Studio album by Oran "Juice" Jones
- Released: 1989
- Recorded: 1988–1989
- Genre: R&B
- Length: 53:13
- Label: OBR
- Producer: Oran "Juice" Jones, Radcliffe "Rock" Isaacs, Sam Sever, David Sanchez, Guy Vaughn

Oran "Juice" Jones chronology
| GTO: Gangsters Takin' Over (1987) | To Be Immortal (1989) | Player's Call (1997) |

= To Be Immortal =

To Be Immortal is an album by the American musician Oran "Juice" Jones.
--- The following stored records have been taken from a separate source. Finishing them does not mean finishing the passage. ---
-- ==== Sys2Proof/Safety.lean ====
section
/-! DEFINITION. What every step keeps, and the terms in which the statements speak of an instruction's effect: where it
completes, what it leaves as it was, and what taking a trap leaves. -/

namespace Sys2Proof.Machine

/-- The lists that hold memory are in canonical form. -/
def Memory.wf (m : Memory) : Bool :=
  Mem.wf m.home && Mem.wf m.snap && Mem.wf m.scratch && Mem.wf m.roBase && m.past.all (fun p => Mem.wf p.2)
    && Overlay.wf m.own && Overlay.wf m.staging && Overlay.wf m.wrote && Overlay.wf m.roOwn && Overlay.wf m.peerSnap
    && Overlay.wf m.peerImm && Overlay.wf m.cached

/-- The instruction completes from this state: it answers a next state, which has the property. -/
def Completes (i : Instr) (s : State) (P : State → Prop) : Prop := ∃ t, exec i s = .next t ∧ P t

/-- The frame of an instruction of the sequencer that touches scalar registers alone: the pc, the scalar registers of the
current trap level and the instruction count may differ, and no wait goes on; all else is as before. -/
def SeqKept (s t : State) : Prop :=
  t = { s with
    regs := t.regs, trap := { s.trap with banks := t.trap.banks }, pc := t.pc, isn := s.isn + 1, wait := none,
    waitClk := 0 }
  ∧ ∀ j : Nat, j / 4 ≠ s.trap.tl.val → t.trap.banks[j]? = s.trap.banks[j]?

/-- One scalar register has its new value, where it is not s0; the others keep theirs; execution goes on at `pc`. -/
def ScalarResult (s t : State) (d : Reg) (v : Word) (pc : Word) : Prop :=
  (∀ r : Reg, t.getReg r = if r = d ∧ r ≠ 0 then v else s.getReg r) ∧ t.pc = pc ∧ SeqKept s t

/-- No scalar register changes; execution goes on at `pc`. -/
def NoResult (s t : State) (pc : Word) : Prop := (∀ r : Reg, t.getReg r = s.getReg r) ∧ t.pc = pc ∧ SeqKept s t

/-- A trap of this context does not kill it (R174). -/
def CanTrap (s : State) : Prop := s.trap.tl.val < 2 ∧ s.trap.tvec ≠ 0

/-- What taking a trap leaves (R174): the next level with its saved registers, and the handler's address; all else is as
before, but for reads given up and the wait. -/
def TookTrap (s t : State) (cause : Byte) (pc va : Word) (sts : BitVec 22) (mark : Option Wait) : Prop :=
  t.trap.tl.val = s.trap.tl.val + 1
  ∧ t.pc = s.trap.tvec + BitVec.ofNat 64 (0x100 * s.trap.tl.val)
  ∧ (if s.trap.tl = 0 then t.trap.l1 = ⟨pc, cause, va, sts, mark⟩ ∧ t.trap.l2 = s.trap.l2
     else t.trap.l2 = ⟨pc, cause, va, sts, mark⟩ ∧ t.trap.l1 = s.trap.l1)
  ∧ t = { s with
      trap := { s.trap with tl := t.trap.tl, l1 := t.trap.l1, l2 := t.trap.l2 }, pc := t.pc,
      memory := { s.memory with failed := [] }, wait := none, waitClk := 0 }

/-- The stacks of these locations answer at once: each is ready and none has failed (R311, R368). -/
def StacksReady (s : State) (locs : List Nat) : Prop := s.stackWaits locs = false ∧ ∀ l ∈ locs, s.stackFailed l = false

/-- Bytes have been installed at local homes: beside the homes only the versions that they had, the lines' counts and poison differ
(R91, R100, R166, R337), and the counter of open values where a packed block is packed again (R85). -/
def Installed (s u : State) : Prop :=
  u = { s with free := u.free, memory := { s.memory with
    home := u.memory.home, past := u.memory.past, counts := u.memory.counts, poison := u.memory.poison } }

/-- The task's own values have changed (R94, R95). -/
def OwnWritten (s u : State) : Prop :=
  u = { s with memory := { s.memory with own := u.memory.own, wrote := u.memory.wrote } }

/-- The own writes that stay pending when a snapshot opens (R94): what is on its way to another device's home, and else what is
staged. -/
def PendingOwn (s : State) (own : Overlay) : Prop :=
  (s.inFlight = [] → own = s.memory.staging)
  ∧ (s.memory.wf = true → ∀ l, Overlay.get? own l
      = if l ∈ s.inFlight then Overlay.get? s.memory.own l else Overlay.get? s.memory.staging l)

/-- A snapshot of the homes has opened, and nothing else differs (R71, R94, R100, R179): own pending writes stay, what was fetched
for the last snapshot is gone, and the L1 keeps the blocks whose fill is outstanding, stale after an acquire. -/
def Opened (s t : State) (acquire : Bool) : Prop :=
  PendingOwn s t.memory.own
  ∧ t = { s with memory := { s.memory with
      snap := s.memory.home, own := t.memory.own, engDone := [], peerSnap := [], openTime := s.device.time, acquired := [], descs := []
      l1 := s.memory.l1.filter fun i => s.memory.blocks.any fun b => b.open_ && decide (i = .block b.id)
      blocks := (s.memory.blocks.filter fun b => b.open_).map fun b => if acquire then { b with stale := true } else b } }

/-- A record is made (R360, R361): it is written at the log's write index, with its kind at byte 32, while the log is enabled and has
room and the security processor runs; else no byte of memory changes. -/
def Logged (s u : State) (kind : Nat) : Prop :=
  (∃ v, Installed s v ∧ u = { v with log := u.log, free := u.free, plat := { s.plat with msix := u.plat.msix } })
  ∧ u.log.made = s.log.made + 1
  ∧ (let at_ := s.log.base * 4096 + s.log.widx.toNat % 2 ^ s.log.log2 * 64
     if s.log.en = true ∧ (s.log.widx - s.log.ridx).toNat < 2 ^ s.log.log2 ∧ s.plat.error.getLsbD 57 = false then
       u.log.widx = s.log.widx + 1 ∧ (Mem.wf s.memory.home = true → at_ + 64 ≤ 2 ^ 48 → s.stackFailed at_ = false →
         Mem.read u.memory.home (at_ + 32) = BitVec.ofNat 8 kind)
     else u.memory = s.memory ∧ u.log.widx = s.log.widx)

/-- The instruction takes a precise trap (R321, R322): TPC is its own address, TSTS names the cause, its detail and no
queue. -/
def Traps (i : Instr) (s : State) (c : Cause) (detail : Nat) (va : Word) : Prop :=
  Completes i s fun t =>
    TookTrap s t c.code s.pc va (BitVec.ofNat 22 (c.code.toNat + 0x100 * detail + 0x3000)) none

/-- An ALU row writes the result that its rule relates to the operands at width 64, or at width 32 sign-extended, and
nothing else (R153, R154). -/
def AluRow (row : RegOp → Instr) (rule : (w : Nat) → (a b d r : BitVec w) → Prop) : Prop :=
  ∀ (o : RegOp) (s : State), s.regsOk [o.d, o.a, o.b] = true →
    (o.w32 = false → Completes (row o) s fun t => ∃ r : Word,
      rule 64 (s.getReg o.a) (s.getReg o.b) (s.getReg o.d) r ∧ ScalarResult s t o.d r (s.pc + 4))
    ∧ (o.w32 = true → Completes (row o) s fun t => ∃ r : BitVec 32,
      rule 32 ((s.getReg o.a).setWidth 32) ((s.getReg o.b).setWidth 32) ((s.getReg o.d).setWidth 32) r
      ∧ ScalarResult s t o.d (r.signExtend 64) (s.pc + 4))

/-- R154: the sums, the logical operations and the products, at both widths. -/
def AluArithmetic : Prop :=
  AluRow .add (fun w a b _ r => r.toNat = (a.toNat + b.toNat) % 2 ^ w)
  ∧ AluRow .sub (fun w a b _ r => (r.toNat + b.toNat) % 2 ^ w = a.toNat)
  ∧ AluRow .and (fun w a b _ r => ∀ i < w, r.getLsbD i = (a.getLsbD i && b.getLsbD i))
  ∧ AluRow .or (fun w a b _ r => ∀ i < w, r.getLsbD i = (a.getLsbD i || b.getLsbD i))
  ∧ AluRow .xor (fun w a b _ r => ∀ i < w, r.getLsbD i = (a.getLsbD i != b.getLsbD i))
  ∧ AluRow .andn (fun w a b _ r => ∀ i < w, r.getLsbD i = (a.getLsbD i && !b.getLsbD i))
  ∧ AluRow .sel (fun w a b d r => ∀ i < w, r.getLsbD i = (if d.getLsbD i then a.getLsbD i else b.getLsbD i))
  ∧ AluRow .mul (fun w a b _ r => r = (a.setWidth (2 * w) * b.setWidth (2 * w)).setWidth w)
  ∧ AluRow .mulh (fun w a b _ r => r = (a.signExtend (2 * w) * b.signExtend (2 * w)).extractLsb' w w)
  ∧ AluRow .mulhn (fun w a b _ r => r = (a.setWidth (2 * w) * b.setWidth (2 * w)).extractLsb' w w)

/-- R154: the shifts and rotations by B mod W, the fields, and the byte reversal, bit by bit. -/
def AluShifts : Prop :=
  AluRow .sll (fun w a b _ r => ∀ i < w, r.getLsbD i = (decide (b.toNat % w ≤ i) && a.getLsbD (i - b.toNat % w)))
  ∧ AluRow .srl (fun w a b _ r => ∀ i < w, r.getLsbD i = a.getLsbD (i + b.toNat % w))
  ∧ AluRow .sra (fun w a b _ r => ∀ i < w,
      r.getLsbD i = (if i + b.toNat % w < w then a.getLsbD (i + b.toNat % w) else a.getLsbD (w - 1)))
  ∧ AluRow .rol (fun w a b _ r => ∀ i < w, r.getLsbD ((i + b.toNat) % w) = a.getLsbD i)
  ∧ AluRow .ror (fun w a b _ r => ∀ i < w, r.getLsbD i = a.getLsbD ((i + b.toNat) % w))
  ∧ AluRow .ext (fun w a b _ r => ∀ i < w,
      r.getLsbD i = (decide (i ≤ b.toNat / 256 % 64) && a.getLsbD (i + b.toNat % 64)))
  ∧ AluRow .ins (fun w a b d r => ∀ i < w,
      r.getLsbD i = (if b.toNat % 64 ≤ i ∧ i ≤ b.toNat % 64 + b.toNat / 256 % 64
        then a.getLsbD (i - b.toNat % 64) else d.getLsbD i))
  ∧ AluRow .bswp (fun w a _ _ r => ∀ i < w, r.getLsbD i = a.getLsbD (w - 8 - i / 8 * 8 + i % 8))
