-- ==== Sys2Proof/Laws/Memory.lean ====
section
/-! SUPPORT. The lists that hold memory: their canonical form is kept by every operation on them, and a read finds what was
written last (04). -/

namespace Sys2Proof.Machine

namespace Mem

/-- The canonical form, spelled over all cells: locations strictly rise, and no cell holds zero. -/
theorem wf_iff (m : Mem) : Mem.wf m = true ↔ m.Pairwise (fun a b => a.1 < b.1) ∧ ∀ c ∈ m, c.2 ≠ 0 := by
  induction m with
  | nil => simp [Mem.wf]
  | cons c r ih =>
    obtain ⟨k, b⟩ := c
    cases r with
    | nil => simp [Mem.wf]
    | cons d r =>
      obtain ⟨k', b'⟩ := d
      simp only [Mem.wf, decide_eq_true_eq]
      rw [ih, List.pairwise_cons (a := (k, b))]
      constructor
      · rintro ⟨hb, hk, hp, hz⟩
        refine ⟨⟨fun x hx => ?_, hp⟩, fun x hx => ?_⟩
        · rcases List.mem_cons.1 hx with rfl | hx
          · exact hk
          · exact Nat.lt_trans hk ((List.pairwise_cons.1 hp).1 x hx)
        · rcases List.mem_cons.1 hx with rfl | hx
          · exact hb
          · exact hz x hx
      · rintro ⟨⟨h1, hp⟩, hz⟩
        exact ⟨hz (k, b) (List.mem_cons_self ..), h1 (k', b') (List.mem_cons_self ..), hp,
          fun x hx => hz x (List.mem_cons_of_mem _ hx)⟩

/-- A cell of a memory after a write is the written one, or one that stood at another location. -/
theorem mem_write {m : Mem} {a : Nat} {v : Byte} {c : Host.Cell} (h : c ∈ Mem.write m a v) :
    (c = (a, v) ∧ v ≠ 0) ∨ c ∈ m := by
  induction m with
  | nil => unfold Mem.write at h; split at h <;> simp_all
  | cons d r ih =>
    obtain ⟨k, b⟩ := d
    unfold Mem.write at h
    split at h
    · split at h
      · exact .inr (List.mem_cons_of_mem _ h)
      · rcases List.mem_cons.1 h with rfl | h
        · exact .inl ⟨rfl, by assumption⟩
        · exact .inr (List.mem_cons_of_mem _ h)
    · split at h
      · split at h
        · exact .inr h
        · rcases List.mem_cons.1 h with rfl | h
          · exact .inl ⟨rfl, by assumption⟩
          · exact .inr h
      · rcases List.mem_cons.1 h with rfl | h
        · exact .inr (List.mem_cons_self ..)
        · exact (ih h).imp_right (List.mem_cons_of_mem _)

theorem wf_write {m : Mem} (h : Mem.wf m = true) (a : Nat) (v : Byte) : Mem.wf (Mem.write m a v) = true := by
  rw [wf_iff] at h ⊢
  obtain ⟨hp, hz⟩ := h
  refine ⟨?_, fun c hc => ?_⟩
  · induction m with
    | nil => unfold Mem.write; split <;> simp
    | cons d r ih =>
      obtain ⟨k, b⟩ := d
      rw [List.pairwise_cons] at hp
      have hr := ih hp.2 fun c hc => hz c (List.mem_cons_of_mem _ hc)
      unfold Mem.write
      split
      · rename_i hk; subst hk
        split
        · exact hp.2
        · exact List.pairwise_cons.2 hp
      · rename_i hk
        split
        · rename_i ha
          split
          · exact List.pairwise_cons.2 hp
          · refine List.pairwise_cons.2 ⟨fun c hc => ?_, List.pairwise_cons.2 hp⟩
            rcases List.mem_cons.1 hc with rfl | hc
            · exact ha
            · exact Nat.lt_trans ha (hp.1 c hc)
        · rename_i ha
          refine List.pairwise_cons.2 ⟨fun c hc => ?_, hr⟩
          rcases mem_write hc with ⟨rfl, _⟩ | hc
          · show k < a; omega
          · exact hp.1 c hc
  · rcases mem_write hc with ⟨rfl, hv⟩ | hc
    · exact hv
    · exact hz c hc

/-- Below every listed location a memory reads zero. -/
theorem read_below {m : Mem} {a : Nat} (h : ∀ c ∈ m, a < c.1) : Mem.read m a = 0 := by
  cases m with
  | nil => rfl
  | cons d r =>
    have := h d (List.mem_cons_self ..)
    unfold Mem.read
    rw [if_neg (by omega), if_pos this]

/-- A read after a write: the written byte, and every other location as before. -/
theorem read_write {m : Mem} (h : Mem.wf m = true) (a b : Nat) (v : Byte) :
    Mem.read (Mem.write m a v) b = if b = a then v else Mem.read m b := by
  rw [wf_iff] at h
  obtain ⟨hp, -⟩ := h
  induction m with
  | nil =>
    unfold Mem.write
    split
    · rename_i hv; simp [Mem.read, hv]
    · simp only [Mem.read]; grind
  | cons d r ih =>
    obtain ⟨k, x⟩ := d
    rw [List.pairwise_cons] at hp
    have hr := ih hp.2
    have hlow : ∀ a, a ≤ k → Mem.read r a = 0 := fun a ha =>
      read_below fun c hc => Nat.lt_of_le_of_lt ha (hp.1 c hc)
    unfold Mem.write
    split
    · rename_i hk; subst hk
      split
      · rename_i hv
        by_cases hb : b = k
        · subst hb; rw [hlow b (Nat.le_refl _)]; simp [hv]
        · rw [if_neg hb]
          show _ = if k = b then x else if b < k then 0 else Mem.read r b
          rw [if_neg fun e => hb e.symm]
          split
          · exact hlow b (by omega)
          · rfl
      · simp only [Mem.read]; grind
    · split
      · split
        · rename_i hv
          simp only [Mem.read]; grind
        · simp only [Mem.read]; grind
      · simp only [Mem.read]; grind

theorem wf_writeAll {m : Mem} (h : Mem.wf m = true) (ws : List (Nat × Byte)) : Mem.wf (Mem.writeAll m ws) = true := by
  induction ws generalizing m with
  | nil => exact h
  | cons w ws ih => exact ih (wf_write h w.1 w.2)

theorem wf_writeBytes {m : Mem} (h : Mem.wf m = true) (a : Nat) (bs : List Byte) :
    Mem.wf (Mem.writeBytes m a bs) = true := wf_writeAll h _

/-- A location that is not written reads as before. -/
theorem read_writeAll_other {m : Mem} (h : Mem.wf m = true) (ws : List (Nat × Byte)) (l : Nat)
    (hl : ∀ w ∈ ws, w.1 ≠ l) : Mem.read (Mem.writeAll m ws) l = Mem.read m l := by
  induction ws generalizing m with
  | nil => rfl
  | cons w ws ih =>
    show Mem.read (Mem.writeAll (Mem.write m w.1 w.2) ws) l = _
    rw [ih (wf_write h w.1 w.2) fun x hx => hl x (List.mem_cons_of_mem _ hx), read_write h,
      if_neg fun e => hl w (List.mem_cons_self ..) e.symm]

theorem wf_filter {m : Mem} (h : Mem.wf m = true) (p : Host.Cell → Bool) : Mem.wf (m.filter p) = true := by
  rw [wf_iff] at h ⊢
  exact ⟨h.1.filter p, fun c hc => h.2 c (List.mem_filter.1 hc).1⟩

end Mem

namespace Overlay

theorem wf_iff (m : Overlay) : Overlay.wf m = true ↔ m.Pairwise (fun a b => a.1 < b.1) := by
  induction m with
  | nil => simp [Overlay.wf]
  | cons c r ih =>
    obtain ⟨k, b⟩ := c
    cases r with
    | nil => simp [Overlay.wf]
    | cons d r =>
      obtain ⟨k', b'⟩ := d
      simp only [Overlay.wf, decide_eq_true_eq]
      rw [ih, List.pairwise_cons (a := (k, b))]
      constructor
      · rintro ⟨hk, hp⟩
        refine ⟨fun x hx => ?_, hp⟩
        rcases List.mem_cons.1 hx with rfl | hx
        · exact hk
        · exact Nat.lt_trans hk ((List.pairwise_cons.1 hp).1 x hx)
      · rintro ⟨h1, hp⟩
        exact ⟨h1 (k', b') (List.mem_cons_self ..), hp⟩

theorem mem_set {m : Overlay} {a : Nat} {v : Byte} {c : Host.Cell} (h : c ∈ Overlay.set m a v) :
    c = (a, v) ∨ c ∈ m := by
  induction m with
  | nil => unfold Overlay.set at h; simp_all
  | cons d r ih =>
    obtain ⟨k, b⟩ := d
    unfold Overlay.set at h
    split at h
    · rcases List.mem_cons.1 h with rfl | h
      · exact .inl rfl
      · exact .inr (List.mem_cons_of_mem _ h)
    · split at h
      · rcases List.mem_cons.1 h with rfl | h
        · exact .inl rfl
        · exact .inr h
      · rcases List.mem_cons.1 h with rfl | h
        · exact .inr (List.mem_cons_self ..)
        · exact (ih h).imp_right (List.mem_cons_of_mem _)

theorem wf_set {m : Overlay} (h : Overlay.wf m = true) (a : Nat) (v : Byte) : Overlay.wf (Overlay.set m a v) = true := by
  rw [wf_iff] at h ⊢
  induction m with
  | nil => simp [Overlay.set]
  | cons d r ih =>
    obtain ⟨k, b⟩ := d
    rw [List.pairwise_cons] at h
    unfold Overlay.set
    split
    · rename_i hk; subst hk; exact List.pairwise_cons.2 h
    · split
      · rename_i ha
        refine List.pairwise_cons.2 ⟨fun c hc => ?_, List.pairwise_cons.2 h⟩
        rcases List.mem_cons.1 hc with rfl | hc
        · exact ha
        · exact Nat.lt_trans ha (h.1 c hc)
      · refine List.pairwise_cons.2 ⟨fun c hc => ?_, ih h.2⟩
        rcases mem_set hc with rfl | hc
        · show k < a; omega
        · exact h.1 c hc

theorem get?_below {m : Overlay} {a : Nat} (h : ∀ c ∈ m, a < c.1) : Overlay.get? m a = none := by
  cases m with
  | nil => rfl
  | cons d r =>
    have := h d (List.mem_cons_self ..)
    unfold Overlay.get?
    rw [if_neg (by omega), if_pos this]

/-- What a partial map holds after one byte is set. -/
theorem get?_set {m : Overlay} (h : Overlay.wf m = true) (a b : Nat) (v : Byte) :
    Overlay.get? (Overlay.set m a v) b = if b = a then some v else Overlay.get? m b := by
  rw [wf_iff] at h
  induction m with
  | nil => simp only [Overlay.set, Overlay.get?]; grind
  | cons d r ih =>
    obtain ⟨k, x⟩ := d
    rw [List.pairwise_cons] at h
    have hr := ih h.2
    unfold Overlay.set
    split
    · simp only [Overlay.get?]; grind
    · split <;> (simp only [Overlay.get?]; grind)

theorem wf_setAll {m : Overlay} (h : Overlay.wf m = true) (ws : List (Nat × Byte)) :
    Overlay.wf (Overlay.setAll m ws) = true := by
  induction ws generalizing m with
  | nil => exact h
  | cons w ws ih => exact ih (wf_set h w.1 w.2)

theorem wf_filter {m : Overlay} (h : Overlay.wf m = true) (p : Host.Cell → Bool) : Overlay.wf (m.filter p) = true := by
  rw [wf_iff] at h ⊢
  exact h.filter p

theorem wf_dropRange {m : Overlay} (h : Overlay.wf m = true) (a n : Nat) : Overlay.wf (Overlay.dropRange m a n) = true :=
  wf_filter h _

end Overlay

theorem wf_packWrite (pk : Vector Word 16) (rnd : Nat → Nat) (ws : List (Nat × Byte)) {m : Mem} (h : Mem.wf m = true)
    (key : Nat × Nat) : Mem.wf (packWrite pk rnd ws m key) = true := by
  unfold packWrite
  split
  · exact h
  · exact Mem.wf_writeBytes h _ _

/-- R91, R85: installing bytes at their homes keeps the canonical form. -/
theorem wf_homeWrite (pk : Vector Word 16) (rnd : Nat → Nat) {m : Mem} (h : Mem.wf m = true) (ws : List (Nat × Byte)) :
    Mem.wf (homeWrite pk rnd m ws) = true := by
  unfold homeWrite
  have fold : ∀ (keys : List (Nat × Nat)) {m : Mem}, Mem.wf m = true →
      Mem.wf (keys.foldl (packWrite pk rnd ws) m) = true := by
    intro keys
    induction keys with
    | nil => exact fun h => h
    | cons k keys ih => exact fun h => ih (wf_packWrite pk rnd ws h k)
  exact fold _ (Mem.wf_writeAll h _)

/-! The operations of the state on memory -/

/-- The canonical form of every list of the memory, by its field. -/
structure MemoryWf (m : Memory) : Prop where
  home     : Mem.wf m.home = true
  snap     : Mem.wf m.snap = true
  scratch  : Mem.wf m.scratch = true
  roBase   : Mem.wf m.roBase = true
  past     : ∀ p ∈ m.past, Mem.wf p.2 = true
  own      : Overlay.wf m.own = true
  staging  : Overlay.wf m.staging = true
  wrote    : Overlay.wf m.wrote = true
  roOwn    : Overlay.wf m.roOwn = true
  peerSnap : Overlay.wf m.peerSnap = true
  peerImm  : Overlay.wf m.peerImm = true
  cached   : Overlay.wf m.cached = true

theorem Memory.wf_iff (m : Memory) : m.wf = true ↔ MemoryWf m := by
  simp only [Memory.wf, Bool.and_eq_true, List.all_eq_true]
  exact ⟨fun ⟨⟨⟨⟨⟨⟨⟨⟨⟨⟨⟨a, b⟩, c⟩, d⟩, e⟩, f⟩, g⟩, h⟩, i⟩, j⟩, k⟩, l⟩ => ⟨a, b, c, d, e, f, g, h, i, j, k, l⟩,
    fun h => ⟨⟨⟨⟨⟨⟨⟨⟨⟨⟨⟨h.home, h.snap⟩, h.scratch⟩, h.roBase⟩, h.past⟩, h.own⟩, h.staging⟩, h.wrote⟩, h.roOwn⟩, h.peerSnap⟩,
      h.peerImm⟩, h.cached⟩⟩

/-- Bytes of the device installed at their homes (R91, R99, R104). -/
theorem wf_install {s : State} (h : MemoryWf s.memory) (ws : List (Nat × Byte)) : MemoryWf (s.install ws).memory := by
  simp only [State.install]
  split
  · exact h
  · exact { h with
      home := wf_homeWrite _ _ h.home _
      past := fun p hp => (List.mem_cons.1 hp).elim (fun e => e ▸ h.home) (h.past p) }

/-- Requests to other devices change no byte (R282). -/
theorem memory_request (s : State) (l : Nat) (op : RemoteOp) (slot : Option Nat) (owner : ReqOwner) :
    (s.request l op slot owner).memory
      = { s.memory with reqs := (s.request l op slot owner).memory.reqs, nextReq := s.memory.nextReq + 1 } := rfl

theorem wf_request {s : State} (h : MemoryWf s.memory) (l : Nat) (op : RemoteOp) (slot : Option Nat) (owner : ReqOwner) :
    MemoryWf (s.request l op slot owner).memory := { h with }

theorem wf_foldl {α : Type} {f : State → α → State} (hf : ∀ s a, MemoryWf s.memory → MemoryWf (f s a).memory) (l : List α)
    {s : State} (h : MemoryWf s.memory) : MemoryWf (l.foldl f s).memory := by
  induction l generalizing s with
  | nil => exact h
  | cons a l ih => exact ih (hf s a h)

theorem wf_sendWrites {s : State} (h : MemoryWf s.memory) (ws : List (Nat × Byte)) (owner : ReqOwner) :
    MemoryWf (s.sendWrites ws owner).memory := by
  refine wf_foldl (fun s g h => ?_) _ h
  split <;> exact wf_request h _ _ _ _

theorem wf_sendUnits {s : State} (h : MemoryWf s.memory) (ws : List (Nat × Byte)) (owner : ReqOwner) :
    MemoryWf (s.sendUnits ws owner).memory :=
  wf_foldl (fun _ _ h => wf_request h _ _ _ _) _ h

theorem wf_setCopies {s : State} (h : MemoryWf s.memory) (ws : List (Nat × Byte)) : MemoryWf (s.setCopies ws).memory := by
  unfold State.setCopies
  split
  · exact h
  · exact { h with cached := Overlay.wf_setAll h.cached _ }

theorem wf_installHere {s : State} (h : MemoryWf s.memory) (ws : List (Nat × Byte)) : MemoryWf (s.installHere ws).memory :=
  wf_setCopies (wf_install h _) _

theorem wf_installAll {s : State} (h : MemoryWf s.memory) (ws : List (Nat × Byte)) (far : Bool) (owner : ReqOwner) :
    MemoryWf (s.installAll ws far owner).memory := wf_sendWrites (wf_installHere h ws) _ _

theorem wf_setOwn {s : State} (h : MemoryWf s.memory) (ws : List (Nat × Byte)) : MemoryWf (s.setOwn ws).memory :=
  { h with own := Overlay.wf_setAll h.own _, wrote := Overlay.wf_setAll h.wrote _ }

theorem wf_writeHome {s : State} (h : MemoryWf s.memory) (ws : List (Nat × Byte)) (owner : ReqOwner) :
    MemoryWf (s.writeHome ws owner).memory := wf_setOwn (wf_installAll h ws true owner) _

/-- An own immediate write (R101). -/
theorem wf_writeImm {s : State} (h : MemoryWf s.memory) (ws : List (Nat × Byte)) : MemoryWf (s.writeImm ws).memory :=
  wf_writeHome h ws _

/-- Publication (R60, R99). -/
theorem wf_commit {s : State} (h : MemoryWf s.memory) (sc : Scope) : MemoryWf (s.commit sc).memory :=
  { wf_installAll h s.memory.staging (State.scopeFar sc) .pub with staging := rfl }

theorem wf_commitPart {s : State} (h : MemoryWf s.memory) (sc : Scope) (locs : List Nat) :
    MemoryWf (s.commitPart sc locs).memory :=
  have h' := wf_installAll h (s.memory.staging.filter fun w => locs.contains w.1) (State.scopeFar sc) .pub
  { h' with staging := Overlay.wf_filter h'.staging _ }

theorem wf_pendingOwn {s : State} (h : MemoryWf s.memory) : Overlay.wf s.pendingOwn = true := by
  unfold State.pendingOwn
  dsimp only
  split
  · exact h.staging
  · exact Overlay.wf_setAll (Overlay.wf_filter h.staging _) _

/-- A snapshot opens (R100). -/
theorem wf_openSnap {s : State} (h : MemoryWf s.memory) (acquire : Bool) : MemoryWf (s.openSnap acquire).memory :=
  { h with snap := h.home, own := wf_pendingOwn h, peerSnap := rfl }

/-- A plain write (R60, R64). -/
theorem wf_writePlain {s : State} (h : MemoryWf s.memory) (ws : List (Nat × Byte)) : MemoryWf (s.writePlain ws).memory := by
  unfold State.writePlain
  split
  · exact wf_writeHome h ws _
  · exact { wf_setOwn h ws with staging := Overlay.wf_setAll h.staging _ }

/-- Bytes of scratchpads (R65). -/
theorem wf_putScr {s : State} (h : MemoryWf s.memory) (ws : List (Nat × Byte)) : MemoryWf (s.putScr ws).memory :=
  { h with scratch := Mem.wf_writeAll h.scratch _ }

/-- Writes of an engine at their homes (R109). -/
theorem wf_engineWrite {s : State} (h : MemoryWf s.memory) (ws : List (Nat × Byte)) (owner : ReqOwner) :
    MemoryWf (s.engineWrite ws owner).memory :=
  { wf_sendUnits (wf_installHere h ws) (State.leaving ws true) owner with }

/-- The memory of a machine after reset has the canonical form (R74). -/
theorem Memory.wf_reset : Memory.reset.wf = true := by decide

end Sys2Proof.Machine
end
It was released in 1989. The album proved be an even bigger commercial failure than his previous album, not making it to any Billboard charts.

==Critical reception==

The Chicago Tribune wrote: "In 'Gangster Attitude' and 'Street Style', Jones' delicate tenor is used as an effective counterpoint to the gritty netherworld described and he hints that his insights into gang life come from personal experience."

Professional ratings
Review scores
| Source | Rating |
| AllMusic | Star |
| Chicago Tribune | Star |
| Robert Christgau | B+ |

==Track listing==
1. "Money, Honey"
2. "Pipe Dreams"
3. "Gangster Attitude"
4. "Never Say Goodbye"
5. "To Be Immortal"
6. "Dollar and a Dream"
7. "Sacrifices"
8. "Shaniqua"
9. "Street Style"
10. "Time"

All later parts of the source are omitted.